# WHAT YOU NEED TO DO
Please repeat the lines of the material below exactly, starting with the one that contains "State.modOp_keeps | apply Holds.ite" and ending with the last.

# SOURCE MATERIAL
----------------------------------------

theorem execQAbort_keeps (i : Nat) (s : State) (hs : Holds K P s) (hk_accesses : K .accesses = false)
    (hk_dmem : K .dmem = false) (hk_hag : K .hag = false) (hk_hold : K .hold = false) (hk_mem : K .mem = false)
    (hk_members : K .members = false) (hk_ops : K .ops = false) (hk_out : K .out = false) (hk_reads : K .reads = false)
    (hk_regs : K .regs = false) (hk_sluice : K .sluice = false) (hk_xlu : K .xlu = false) :
    HoldsO K P (execQAbort i s) := by
  unfold execQAbort
  try dsimp only
  with_reducible repeat' first
    | intro _ | assumption | apply State.endOp_keeps | apply State.quadFailHere_keeps | apply State.modOp_keeps
    | apply State.modMember_keeps | apply Holds.ite | apply HoldsO.next | split | dsimp only

theorem State.abortOver_keeps (s : State) (d : Die) (t : PTag) (m : Member) (hs : Holds K P s)
    (hk_members : K .members = false) (hk_ops : K .ops = false) :
    Holds K P (State.abortOver s d t m) := by
  unfold State.abortOver
  try dsimp only
  with_reducible repeat' first
    | intro _ | assumption | apply State.endOp_keeps | apply State.modMember_keeps | apply Holds.ite | split | dsimp only

theorem State.quadAcked_keeps (s : State) (d : Die) (t : PTag) (hs : Holds K P s) (hk_accesses : K .accesses = false)
    (hk_dmem : K .dmem = false) (hk_hag : K .hag = false) (hk_hold : K .hold = false) (hk_mem : K .mem = false)
    (hk_members : K .members = false) (hk_ops : K .ops = false) (hk_out : K .out = false) (hk_reads : K .reads = false)
    (hk_regs : K .regs = false) (hk_sluice : K .sluice = false) (hk_xlu : K .xlu = false) :
    Holds K P (State.quadAcked s d t) := by
  unfold State.quadAcked
  try dsimp only
  with_reducible repeat' first
    | intro _ | assumption | apply State.abortOver_keeps | apply State.modMember_keeps | apply State.segFree_keeps
    | apply State.releaseCheck_keeps | apply State.quadGo_keeps | apply State.quadCheck_keeps | apply Holds.ite | split | dsimp only

theorem State.quadRejected_keeps (s : State) (d : Die) (t : PTag) (st : Nat) (hs : Holds K P s)
    (hk_accesses : K .accesses = false) (hk_dmem : K .dmem = false) (hk_hag : K .hag = false) (hk_hold : K .hold = false)
    (hk_mem : K .mem = false) (hk_members : K .members = false) (hk_ops : K .ops = false) (hk_out : K .out = false)
    (hk_reads : K .reads = false) (hk_regs : K .regs = false) (hk_sluice : K .sluice = false) (hk_xlu : K .xlu = false) :
    Holds K P (State.quadRejected s d t st) := by
  unfold State.quadRejected
  try dsimp only
  with_reducible repeat' first
    | intro _ | assumption | apply State.abortOver_keeps | apply State.endOp_keeps | apply State.modOp_keeps
    | apply State.dropMember_keeps | apply State.quadFailHere_keeps | apply Holds.ite | split | dsimp only

theorem State.tagError_keeps (s : State) (d : Die) (t : PTag) (st : Nat) (hs : Holds K P s)
    (hk_accesses : K .accesses = false) (hk_dmem : K .dmem = false) (hk_hag : K .hag = false) (hk_hold : K .hold = false)
    (hk_mem : K .mem = false) (hk_members : K .members = false) (hk_ops : K .ops = false) (hk_out : K .out = false)
    (hk_reads : K .reads = false) (hk_regs : K .regs = false) (hk_sluice : K .sluice = false) (hk_xlu : K .xlu = false) :
    Holds K P (State.tagError s d t st) := by
  unfold State.tagError
  try dsimp only
  with_reducible repeat' first
    | intro _ | assumption | apply State.quadRejected_keeps | apply State.opError_keeps | apply Holds.ite | split | dsimp only

theorem State.tagAcked_keeps (s : State) (d : Die) (t : PTag) (hs : Holds K P s) (hk_accesses : K .accesses = false)
    (hk_dmem : K .dmem = false) (hk_hag : K .hag = false) (hk_hold : K .hold = false) (hk_mem : K .mem = false)
    (hk_members : K .members = false) (hk_ops : K .ops = false) (hk_out : K .out = false) (hk_reads : K .reads = false)
    (hk_regs : K .regs = false) (hk_sluice : K .sluice = false) (hk_xlu : K .xlu = false) :
    Holds K P (State.tagAcked s d t) := by
  unfold State.tagAcked
  try dsimp only
  with_reducible repeat' first
    | intro _ | assumption | apply State.quadAcked_keeps | apply State.opAcked_keeps | apply Holds.ite | split | dsimp only

theorem State.onMember_keeps (s : State) (d : Die) (h_ : Handed) (act : Nat → Member → State → State) (hs : Holds K P s)
    (hact : ∀ x0 x1 x2, Holds K P x2 → Holds K P (act x0 x1 x2)) (hk_regs : K .regs = false) (hk_rings : K .rings = false)
    (hk_rma : K .rma = false) (hk_sluice : K .sluice = false) (hk_tru : K .tru = false) :
    Holds K P (State.onMember s d h_ act) := by
  unfold State.onMember
  try dsimp only
  with_reducible repeat' first
    | intro _ | assumption | apply State.rejectPkt_keeps | apply State.absentPort_keeps | apply hact | apply Holds.ite | split
    | dsimp only

theorem execQctlJoin_keeps (d : Die) (id : Nat) (s : State) (hs : Holds K P s) (hk_accesses : K .accesses = false)
    (hk_dmem : K .dmem = false) (hk_hag : K .hag = false) (hk_hold : K .hold = false) (hk_mem : K .mem = false)
    (hk_members : K .members = false) (hk_ops : K .ops = false) (hk_out : K .out = false) (hk_reads : K .reads = false)
    (hk_regs : K .regs = false) (hk_rings : K .rings = false) (hk_rma : K .rma = false) (hk_sluice : K .sluice = false)
    (hk_tru : K .tru = false) (hk_xlu : K .xlu = false) :
    HoldsO K P (execQctlJoin d id s) := by
  unfold execQctlJoin
  try dsimp only
  with_reducible repeat' first
   
    | (intro g x hg; cases g <;> first | exact absurd (hk_members.symm.trans hg) (by decide) | (with_unfolding_all exact dieSame_refl _ _) | (simp only [dieSame, and_self]))
    | intro _ | assumption | apply State.rejectPkt_keeps | apply State.perform_keeps | apply State.modDie_keeps
    | apply State.absentPort_keeps | apply State.joinCheck_keeps | apply State.modMember_keeps | apply Holds.ite | apply HoldsO.next
    | split | dsimp only

theorem execQctlReady_keeps (d : Die) (id : Nat) (s : State) (hs : Holds K P s) (hk_accesses : K .accesses = false)
    (hk_dmem : K .dmem = false) (hk_hag : K .hag = false) (hk_hold : K .hold = false) (hk_mem : K .mem = false)
    (hk_members : K .members = false) (hk_ops : K .ops = false) (hk_out : K .out = false) (hk_reads : K .reads = false)
    (hk_regs : K .regs = false) (hk_rings : K .rings = false) (hk_rma : K .rma = false) (hk_sluice : K .sluice = false)
    (hk_tru : K .tru = false) (hk_xlu : K .xlu = false) :
    HoldsO K P (execQctlReady d id s) := by
  unfold execQctlReady
  try dsimp only
  with_reducible repeat' first
    | intro _ | assumption | apply State.onMember_keeps | apply State.perform_keeps | apply State.quadReady_keeps | apply Holds.ite
    | apply HoldsO.next | split | dsimp only

theorem execQctlCredit_keeps (d : Die) (id : Nat) (s : State) (hs : Holds K P s) (hk_accesses : K .accesses = false)
    (hk_dmem : K .dmem = false) (hk_hag : K .hag = false) (hk_hold : K .hold = false) (hk_mem : K .mem = false)
    (hk_members : K .members = false) (hk_ops : K .ops = false) (hk_out : K .out = false) (hk_reads : K .reads = false)
    (hk_regs : K .regs = false) (hk_rings : K .rings = false) (hk_rma : K .rma = false) (hk_sluice : K .sluice = false)
    (hk_tru : K .tru = false) (hk_xlu : K .xlu = false) :
    HoldsO K P (execQctlCredit d id s) := by
  unfold execQctlCredit
  try dsimp only
  with_reducible repeat' first
    | intro _ | assumption | apply State.onMember_keeps | apply State.modMember_keeps | apply State.perform_keeps
    | apply State.quadGo_keeps | apply Holds.ite | apply HoldsO.next | split | dsimp only

theorem execQctlResend_keeps (d : Die) (id : Nat) (s : State) (hs : Holds K P s) (hk_accesses : K .accesses = false)
    (hk_dmem : K .dmem = false) (hk_hag : K .hag = false) (hk_hold : K .hold = false) (hk_mem : K .mem = false)
    (hk_members : K .members = false) (hk_ops : K .ops = false) (hk_out : K .out = false) (hk_reads : K .reads = false)
    (hk_regs : K .regs = false) (hk_rings : K .rings = false) (hk_rma : K .rma = false) (hk_sluice : K .sluice = false)
    (hk_tru : K .tru = false) (hk_xlu : K .xlu = false) :
    HoldsO K P (execQctlResend d id s) := by
  unfold execQctlResend
  try dsimp only
  with_reducible repeat' first
    | intro _ | assumption | apply State.onMember_keeps | apply State.perform_keeps | apply State.segReady_keeps
    | apply State.modMember_keeps | apply Holds.ite | apply HoldsO.next | split | dsimp only

theorem State.slotLost_keeps (s : State) (d : Die) (k : Nat) (seg : Nat) (hs : Holds K P s)
    (hk_accesses : K .accesses = false) (hk_dmem : K .dmem = false) (hk_hag : K .hag = false) (hk_hold : K .hold = false)
    (hk_mem : K .mem = false) (hk_members : K .members = false) (hk_ops : K .ops = false) (hk_out : K .out = false)
    (hk_reads : K .reads = false) (hk_regs : K .regs = false) (hk_sluice : K .sluice = false) (hk_xlu : K .xlu = false) :
    Holds K P (State.slotLost s d k seg) := by
  unfold State.slotLost
  try dsimp only
  with_reducible repeat' first
    | intro _ | assumption | apply State.modMember_keeps | apply State.readOwn_keeps | apply State.bumpBy_keeps
    | apply State.toChildren_keeps | apply Holds.ite | split | dsimp only

theorem execQctlRelease_keeps (d : Die) (id : Nat) (s : State) (hs : Holds K P s) (hk_accesses : K .accesses = false)
    (hk_dmem : K .dmem = false) (hk_hag : K .hag = false) (hk_hold : K .hold = false) (hk_mem : K .mem = false)
    (hk_members : K .members = false) (hk_ops : K .ops = false) (hk_out : K .out = false) (hk_reads : K .reads = false)
    (hk_regs : K .regs = false) (hk_rings : K .rings = false) (hk_rma : K .rma = false) (hk_sluice : K .sluice = false)
    (hk_tru : K .tru = false) (hk_xlu : K .xlu = false) :
    HoldsO K P (execQctlRelease d id s) := by
  unfold execQctlRelease
  try dsimp only
  with_reducible repeat' first
    | intro _ | assumption | apply State.onMember_keeps | apply State.modMember_keeps | apply State.perform_keeps
    | apply State.quadFailHere_keeps | apply State.releaseCheck_keeps | apply Holds.ite | apply HoldsO.next | split | dsimp only

theorem execQctlFree_keeps (d : Die) (id : Nat) (s : State) (hs : Holds K P s) (hk_accesses : K .accesses = false)
    (hk_dmem : K .dmem = false) (hk_hag : K .hag = false) (hk_hold : K .hold = false) (hk_mem : K .mem = false)
    (hk_members : K .members = false) (hk_ops : K .ops = false) (hk_out : K .out = false) (hk_reads : K .reads = false)
    (hk_regs : K .regs = false) (hk_rings : K .rings = false) (hk_rma : K .rma = false) (hk_sluice : K .sluice = false)
    (hk_tru : K .tru = false) (hk_xlu : K .xlu = false) :
    HoldsO K P (execQctlFree d id s) := by
  unfold execQctlFree
  try dsimp only
  with_reducible repeat' first
    | intro _ | assumption | apply State.onMember_keeps | apply State.dropMember_keeps | apply State.toChildren_keeps
    | apply State.perform_keeps | apply State.endOp_keeps | apply Holds.ite | apply HoldsO.next | split | dsimp only

theorem execQctlAbort_keeps (d : Die) (id : Nat) (s : State) (hs : Holds K P s) (hk_accesses : K .accesses = false)
    (hk_dmem : K .dmem = false) (hk_hag : K .hag = false) (hk_hold : K .hold = false) (hk_mem : K .mem = false)
    (hk_members : K .members = false) (hk_ops : K .ops = false) (hk_out : K .out = false) (hk_reads : K .reads = false)
    (hk_regs : K .regs = false) (hk_rings : K .rings = false) (hk_rma : K .rma = false) (hk_sluice : K .sluice = false)
    (hk_tru : K .tru = false) (hk_xlu : K .xlu = false) :
    HoldsO K P (execQctlAbort d id s) := by
  unfold execQctlAbort
  try dsimp only
  with_reducible repeat' first
    | intro _ | assumption | apply State.onMember_keeps | apply State.perform_keeps | apply State.quadFail_keeps | apply HoldsO.next
    | split | dsimp only

theorem execQdata_keeps (d : Die) (id : Nat) (s : State) (hs : Holds K P s) (hk_accesses : K .accesses = false)
    (hk_dmem : K .dmem = false) (hk_hag : K .hag = false) (hk_hold : K .hold = false) (hk_mem : K .mem = false)
    (hk_members : K .members = false) (hk_ops : K .ops = false) (hk_out : K .out = false) (hk_reads : K .reads = false)
    (hk_regs : K .regs = false) (hk_rings : K .rings = false) (hk_rma : K .rma = false) (hk_sluice : K .sluice = false)
    (hk_tru : K .tru = false) (hk_xlu : K .xlu = false) :
    HoldsO K P (execQdata d id s) := by
  unfold execQdata
  try dsimp only
  with_reducible repeat' first
    | intro _ | assumption | apply State.onMember_keeps | apply State.perform_keeps | apply State.quadFailHere_keeps
    | apply State.modMember_keeps | apply State.quadGo_keeps | apply State.segReady_keeps | apply Holds.ite | apply HoldsO.next
    | split | dsimp only

theorem execQresult_keeps (d : Die) (id : Nat) (s : State) (hs : Holds K P s) (hk_accesses : K .accesses = false)
    (hk_dmem : K .dmem = false) (hk_hag : K .hag = false) (hk_hold : K .hold = false) (hk_mem : K .mem = false)
    (hk_members : K .members = false) (hk_ops : K .ops = false) (hk_out : K .out = false) (hk_reads : K .reads = false)
    (hk_regs : K .regs = false) (hk_rings : K .rings = false) (hk_rma : K .rma = false) (hk_sluice : K .sluice = false)
    (hk_tru : K .tru = false) (hk_xlu : K .xlu = false) :
    HoldsO K P (execQresult d id s) := by
  unfold execQresult
  try dsimp only
  with_reducible repeat' first
    | intro _ | assumption | apply State.onMember_keeps | apply State.perform_keeps | apply State.quadFailHere_keeps
    | apply State.modMember_keeps | apply State.quadGo_keeps | apply State.putResult_keeps | apply Holds.ite | apply HoldsO.next
    | split | dsimp only

theorem execJoinTimeout_keeps (d : Die) (k : Nat) (s : State) (hs : Holds K P s) (hk_members : K .members = false)
    (hk_ops : K .ops = false) :
    HoldsO K P (execJoinTimeout d k s) := by
  unfold execJoinTimeout
  try dsimp only
  with_reducible repeat' first
    | intro _ | assumption | apply State.dropMember_keeps | apply State.endOp_keeps | apply State.modOp_keeps | apply Holds.ite
    | apply HoldsO.next | split | dsimp only

theorem execPendingJoinTimeout_keeps (d : Die) (s : State) (hs : Holds K P s) (hk_members : K .members = false) :
    HoldsO K P (execPendingJoinTimeout d s) := by
  unfold execPendingJoinTimeout
  try dsimp only
  with_reducible repeat' first
   
    | (intro g x hg; cases g <;> first | exact absurd (hk_members.symm.trans hg) (by decide) | (with_unfolding_all exact dieSame_refl _ _) | (simp only [dieSame, and_self]))
    | intro _ | assumption | apply State.modDie_keeps | apply Holds.ite | apply HoldsO.next | split | dsimp only

theorem State.quadLapse_keeps (s : State) (i : Nat) (o : WOp) (hs : Holds K P s) (hk_accesses : K .accesses = false)
    (hk_dmem : K .dmem = false) (hk_hag : K .hag = false) (hk_hold : K .hold = false) (hk_mem : K .mem = false)
    (hk_members : K .members = false) (hk_ops : K .ops = false) (hk_out : K .out = false) (hk_reads : K .reads = false)
    (hk_regs : K .regs = false) (hk_sluice : K .sluice = false) (hk_xlu : K .xlu = false) :
    Holds K P (State.quadLapse s i o) := by
  unfold State.quadLapse
  try dsimp only
  with_reducible repeat' first
    | intro _ | assumption | apply State.quadFailHere_keeps | apply Holds.ite | split | dsimp only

----------------------------------------

# RESULT OF THE TASK
    | intro _ | assumption | apply State.dropMember_keeps | apply State.endOp_keeps | apply State.modOp_keeps | apply Holds.ite
    | apply HoldsO.next | split | dsimp only

theorem execPendingJoinTimeout_keeps (d : Die) (s : State) (hs : Holds K P s) (hk_members : K .members = false) :
    HoldsO K P (execPendingJoinTimeout d s) := by
  unfold execPendingJoinTimeout
  try dsimp only
  with_reducible repeat' first
   
    | (intro g x hg; cases g <;> first | exact absurd (hk_members.symm.trans hg) (by decide) | (with_unfolding_all exact dieSame_refl _ _) | (simp only [dieSame, and_self]))
    | intro _ | assumption | apply State.modDie_keeps | apply Holds.ite | apply HoldsO.next | split | dsimp only

theorem State.quadLapse_keeps (s : State) (i : Nat) (o : WOp) (hs : Holds K P s) (hk_accesses : K .accesses = false)
    (hk_dmem : K .dmem = false) (hk_hag : K .hag = false) (hk_hold : K .hold = false) (hk_mem : K .mem = false)
    (hk_members : K .members = false) (hk_ops : K .ops = false) (hk_out : K .out = false) (hk_reads : K .reads = false)
    (hk_regs : K .regs = false) (hk_sluice : K .sluice = false) (hk_xlu : K .xlu = false) :
    Holds K P (State.quadLapse s i o) := by
  unfold State.quadLapse
  try dsimp only
  with_reducible repeat' first
    | intro _ | assumption | apply State.quadFailHere_keeps | apply Holds.ite | split | dsimp only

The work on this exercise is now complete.